Would you return the lines from the one that contains "(i ≠ .setA20" to the last line of the entries below, exactly and with nothing added?

Stored data entries -
+ + +

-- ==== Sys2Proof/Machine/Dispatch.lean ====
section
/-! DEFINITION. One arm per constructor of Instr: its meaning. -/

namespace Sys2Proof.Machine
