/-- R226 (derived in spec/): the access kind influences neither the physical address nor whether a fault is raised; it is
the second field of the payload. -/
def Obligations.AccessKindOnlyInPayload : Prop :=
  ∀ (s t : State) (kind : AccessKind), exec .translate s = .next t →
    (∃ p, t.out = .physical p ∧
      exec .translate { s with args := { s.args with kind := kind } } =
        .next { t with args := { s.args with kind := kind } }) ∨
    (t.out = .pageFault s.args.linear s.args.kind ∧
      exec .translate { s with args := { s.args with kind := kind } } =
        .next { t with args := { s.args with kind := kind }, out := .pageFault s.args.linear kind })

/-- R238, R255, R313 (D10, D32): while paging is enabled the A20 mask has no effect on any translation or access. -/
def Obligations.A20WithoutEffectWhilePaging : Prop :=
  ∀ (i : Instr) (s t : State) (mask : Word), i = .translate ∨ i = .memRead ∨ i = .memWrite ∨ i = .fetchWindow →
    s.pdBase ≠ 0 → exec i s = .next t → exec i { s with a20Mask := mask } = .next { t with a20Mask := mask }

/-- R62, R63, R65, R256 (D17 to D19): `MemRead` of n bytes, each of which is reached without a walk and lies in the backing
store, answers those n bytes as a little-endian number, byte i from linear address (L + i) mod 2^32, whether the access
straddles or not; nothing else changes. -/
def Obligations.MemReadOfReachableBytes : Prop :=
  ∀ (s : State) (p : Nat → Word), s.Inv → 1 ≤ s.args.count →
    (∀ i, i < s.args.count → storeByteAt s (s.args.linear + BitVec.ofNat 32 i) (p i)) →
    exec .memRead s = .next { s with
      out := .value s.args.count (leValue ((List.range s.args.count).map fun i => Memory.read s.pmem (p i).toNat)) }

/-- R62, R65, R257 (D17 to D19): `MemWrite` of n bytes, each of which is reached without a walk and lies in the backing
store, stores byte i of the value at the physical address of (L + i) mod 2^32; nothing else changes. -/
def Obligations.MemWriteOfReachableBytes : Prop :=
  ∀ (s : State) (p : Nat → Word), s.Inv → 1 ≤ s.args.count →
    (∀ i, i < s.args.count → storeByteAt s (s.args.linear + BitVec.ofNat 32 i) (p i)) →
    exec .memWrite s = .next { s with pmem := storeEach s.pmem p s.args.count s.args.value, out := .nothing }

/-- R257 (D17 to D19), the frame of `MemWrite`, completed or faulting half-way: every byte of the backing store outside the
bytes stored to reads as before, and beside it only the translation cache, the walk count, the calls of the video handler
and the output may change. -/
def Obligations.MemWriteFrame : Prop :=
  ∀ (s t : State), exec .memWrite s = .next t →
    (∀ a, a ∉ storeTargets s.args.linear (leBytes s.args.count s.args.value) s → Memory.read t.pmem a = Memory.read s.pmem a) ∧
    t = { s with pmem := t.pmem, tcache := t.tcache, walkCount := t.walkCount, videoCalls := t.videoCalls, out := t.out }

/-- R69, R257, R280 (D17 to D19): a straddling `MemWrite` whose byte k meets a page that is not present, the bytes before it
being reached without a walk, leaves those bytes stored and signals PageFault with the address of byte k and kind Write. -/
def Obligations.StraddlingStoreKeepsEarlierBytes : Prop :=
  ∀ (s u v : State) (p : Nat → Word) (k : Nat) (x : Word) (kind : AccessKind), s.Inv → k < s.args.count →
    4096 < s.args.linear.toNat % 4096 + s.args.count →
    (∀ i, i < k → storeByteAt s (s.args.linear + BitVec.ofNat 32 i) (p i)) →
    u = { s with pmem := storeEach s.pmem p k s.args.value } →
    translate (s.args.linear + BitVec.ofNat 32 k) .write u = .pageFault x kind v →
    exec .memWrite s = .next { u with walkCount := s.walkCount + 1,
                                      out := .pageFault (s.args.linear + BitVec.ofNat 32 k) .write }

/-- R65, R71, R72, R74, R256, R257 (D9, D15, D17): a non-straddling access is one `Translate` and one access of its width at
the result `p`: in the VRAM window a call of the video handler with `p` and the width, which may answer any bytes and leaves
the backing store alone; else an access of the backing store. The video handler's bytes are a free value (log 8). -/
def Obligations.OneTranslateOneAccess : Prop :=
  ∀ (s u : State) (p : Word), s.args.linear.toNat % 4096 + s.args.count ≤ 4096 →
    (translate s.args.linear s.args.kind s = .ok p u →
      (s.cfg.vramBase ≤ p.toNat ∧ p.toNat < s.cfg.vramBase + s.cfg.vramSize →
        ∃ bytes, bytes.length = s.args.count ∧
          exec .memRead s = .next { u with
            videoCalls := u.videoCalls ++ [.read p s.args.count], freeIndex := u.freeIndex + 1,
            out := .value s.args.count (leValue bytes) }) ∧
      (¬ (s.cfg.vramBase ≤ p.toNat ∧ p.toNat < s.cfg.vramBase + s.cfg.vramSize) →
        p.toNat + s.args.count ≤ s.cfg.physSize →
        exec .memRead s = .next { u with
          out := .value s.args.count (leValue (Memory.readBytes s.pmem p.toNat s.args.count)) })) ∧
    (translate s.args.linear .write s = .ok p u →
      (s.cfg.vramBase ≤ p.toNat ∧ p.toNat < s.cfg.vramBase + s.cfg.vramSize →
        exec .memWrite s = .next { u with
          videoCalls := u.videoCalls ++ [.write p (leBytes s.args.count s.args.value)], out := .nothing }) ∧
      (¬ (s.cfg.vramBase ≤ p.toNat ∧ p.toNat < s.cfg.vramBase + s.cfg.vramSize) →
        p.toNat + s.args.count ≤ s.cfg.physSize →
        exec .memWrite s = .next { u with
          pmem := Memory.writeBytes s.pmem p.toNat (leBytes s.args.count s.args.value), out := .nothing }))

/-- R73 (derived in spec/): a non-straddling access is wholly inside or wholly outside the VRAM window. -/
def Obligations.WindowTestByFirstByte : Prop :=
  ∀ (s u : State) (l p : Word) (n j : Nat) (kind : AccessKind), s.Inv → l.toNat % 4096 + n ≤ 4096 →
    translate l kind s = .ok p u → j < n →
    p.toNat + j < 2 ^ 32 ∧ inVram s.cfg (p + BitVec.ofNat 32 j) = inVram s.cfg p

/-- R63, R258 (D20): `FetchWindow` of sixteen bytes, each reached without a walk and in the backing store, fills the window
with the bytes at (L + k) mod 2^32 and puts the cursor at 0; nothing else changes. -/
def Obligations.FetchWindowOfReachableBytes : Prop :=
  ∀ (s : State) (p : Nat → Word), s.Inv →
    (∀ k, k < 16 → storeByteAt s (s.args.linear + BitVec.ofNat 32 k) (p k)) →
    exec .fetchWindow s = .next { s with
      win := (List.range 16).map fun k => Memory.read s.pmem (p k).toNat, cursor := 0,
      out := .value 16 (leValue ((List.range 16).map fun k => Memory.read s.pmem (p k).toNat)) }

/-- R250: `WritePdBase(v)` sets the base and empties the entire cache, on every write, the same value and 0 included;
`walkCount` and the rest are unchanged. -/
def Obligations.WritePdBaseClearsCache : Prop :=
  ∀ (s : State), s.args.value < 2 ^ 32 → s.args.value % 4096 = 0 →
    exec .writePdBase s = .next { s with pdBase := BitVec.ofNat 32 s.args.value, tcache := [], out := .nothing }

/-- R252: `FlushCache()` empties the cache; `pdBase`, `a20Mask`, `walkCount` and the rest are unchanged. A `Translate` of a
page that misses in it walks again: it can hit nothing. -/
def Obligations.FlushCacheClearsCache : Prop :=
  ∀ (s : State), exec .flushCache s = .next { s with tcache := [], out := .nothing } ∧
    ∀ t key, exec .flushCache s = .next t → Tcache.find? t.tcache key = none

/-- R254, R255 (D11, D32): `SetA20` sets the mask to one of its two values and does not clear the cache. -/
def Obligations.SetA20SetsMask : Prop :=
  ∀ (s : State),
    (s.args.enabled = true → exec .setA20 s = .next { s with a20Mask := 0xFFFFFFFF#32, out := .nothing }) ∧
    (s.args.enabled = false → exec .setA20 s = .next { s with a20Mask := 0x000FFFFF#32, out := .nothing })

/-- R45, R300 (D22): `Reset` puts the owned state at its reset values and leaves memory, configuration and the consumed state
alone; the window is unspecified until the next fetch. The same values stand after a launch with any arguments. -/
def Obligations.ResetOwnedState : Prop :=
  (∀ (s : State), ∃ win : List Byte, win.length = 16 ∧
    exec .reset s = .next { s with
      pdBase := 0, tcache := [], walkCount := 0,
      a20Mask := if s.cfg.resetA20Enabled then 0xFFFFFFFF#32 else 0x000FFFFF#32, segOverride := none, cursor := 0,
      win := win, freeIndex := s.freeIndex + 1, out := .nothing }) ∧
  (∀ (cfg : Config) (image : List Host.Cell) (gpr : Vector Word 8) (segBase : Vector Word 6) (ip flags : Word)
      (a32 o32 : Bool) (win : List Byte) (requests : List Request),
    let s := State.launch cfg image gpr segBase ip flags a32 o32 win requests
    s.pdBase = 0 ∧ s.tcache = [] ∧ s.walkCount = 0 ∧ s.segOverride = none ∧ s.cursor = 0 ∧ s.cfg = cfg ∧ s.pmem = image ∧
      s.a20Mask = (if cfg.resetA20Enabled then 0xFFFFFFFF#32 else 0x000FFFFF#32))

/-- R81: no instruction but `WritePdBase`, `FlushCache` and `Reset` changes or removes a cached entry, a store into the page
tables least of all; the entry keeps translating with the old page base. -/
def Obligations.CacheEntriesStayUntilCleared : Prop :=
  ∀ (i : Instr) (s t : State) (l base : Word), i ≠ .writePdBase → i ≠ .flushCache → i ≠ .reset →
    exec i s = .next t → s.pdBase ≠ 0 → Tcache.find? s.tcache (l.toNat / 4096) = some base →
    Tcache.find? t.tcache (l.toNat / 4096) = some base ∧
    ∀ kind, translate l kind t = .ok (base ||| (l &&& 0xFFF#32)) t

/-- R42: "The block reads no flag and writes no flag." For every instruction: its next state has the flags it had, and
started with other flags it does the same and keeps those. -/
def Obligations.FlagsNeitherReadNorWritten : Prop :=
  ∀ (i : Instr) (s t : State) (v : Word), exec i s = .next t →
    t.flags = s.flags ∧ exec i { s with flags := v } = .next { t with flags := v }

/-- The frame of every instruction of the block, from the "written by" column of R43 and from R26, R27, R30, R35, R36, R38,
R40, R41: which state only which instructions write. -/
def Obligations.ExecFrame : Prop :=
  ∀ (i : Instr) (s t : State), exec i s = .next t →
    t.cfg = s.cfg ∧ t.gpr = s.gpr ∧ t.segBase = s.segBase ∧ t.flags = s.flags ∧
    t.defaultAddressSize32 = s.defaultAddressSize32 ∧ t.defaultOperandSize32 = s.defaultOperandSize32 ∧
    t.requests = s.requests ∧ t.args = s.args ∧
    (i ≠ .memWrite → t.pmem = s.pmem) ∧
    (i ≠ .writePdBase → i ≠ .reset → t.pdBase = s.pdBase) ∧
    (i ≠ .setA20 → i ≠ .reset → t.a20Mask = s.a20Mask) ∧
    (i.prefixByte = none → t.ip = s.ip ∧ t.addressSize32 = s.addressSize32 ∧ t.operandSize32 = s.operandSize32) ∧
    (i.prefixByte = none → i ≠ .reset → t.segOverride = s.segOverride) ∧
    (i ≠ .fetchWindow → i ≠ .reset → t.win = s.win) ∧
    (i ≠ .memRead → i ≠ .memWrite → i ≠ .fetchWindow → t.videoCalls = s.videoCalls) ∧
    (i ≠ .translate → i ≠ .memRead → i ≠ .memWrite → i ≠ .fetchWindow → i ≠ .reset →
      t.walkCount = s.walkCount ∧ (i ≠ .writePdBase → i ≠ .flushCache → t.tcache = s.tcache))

+ + +

Task output -
    (i ≠ .setA20 → i ≠ .reset → t.a20Mask = s.a20Mask) ∧
    (i.prefixByte = none → t.ip = s.ip ∧ t.addressSize32 = s.addressSize32 ∧ t.operandSize32 = s.operandSize32) ∧
    (i.prefixByte = none → i ≠ .reset → t.segOverride = s.segOverride) ∧
    (i ≠ .fetchWindow → i ≠ .reset → t.win = s.win) ∧
    (i ≠ .memRead → i ≠ .memWrite → i ≠ .fetchWindow → t.videoCalls = s.videoCalls) ∧
    (i ≠ .translate → i ≠ .memRead → i ≠ .memWrite → i ≠ .fetchWindow → i ≠ .reset →
      t.walkCount = s.walkCount ∧ (i ≠ .writePdBase → i ≠ .flushCache → t.tcache = s.tcache))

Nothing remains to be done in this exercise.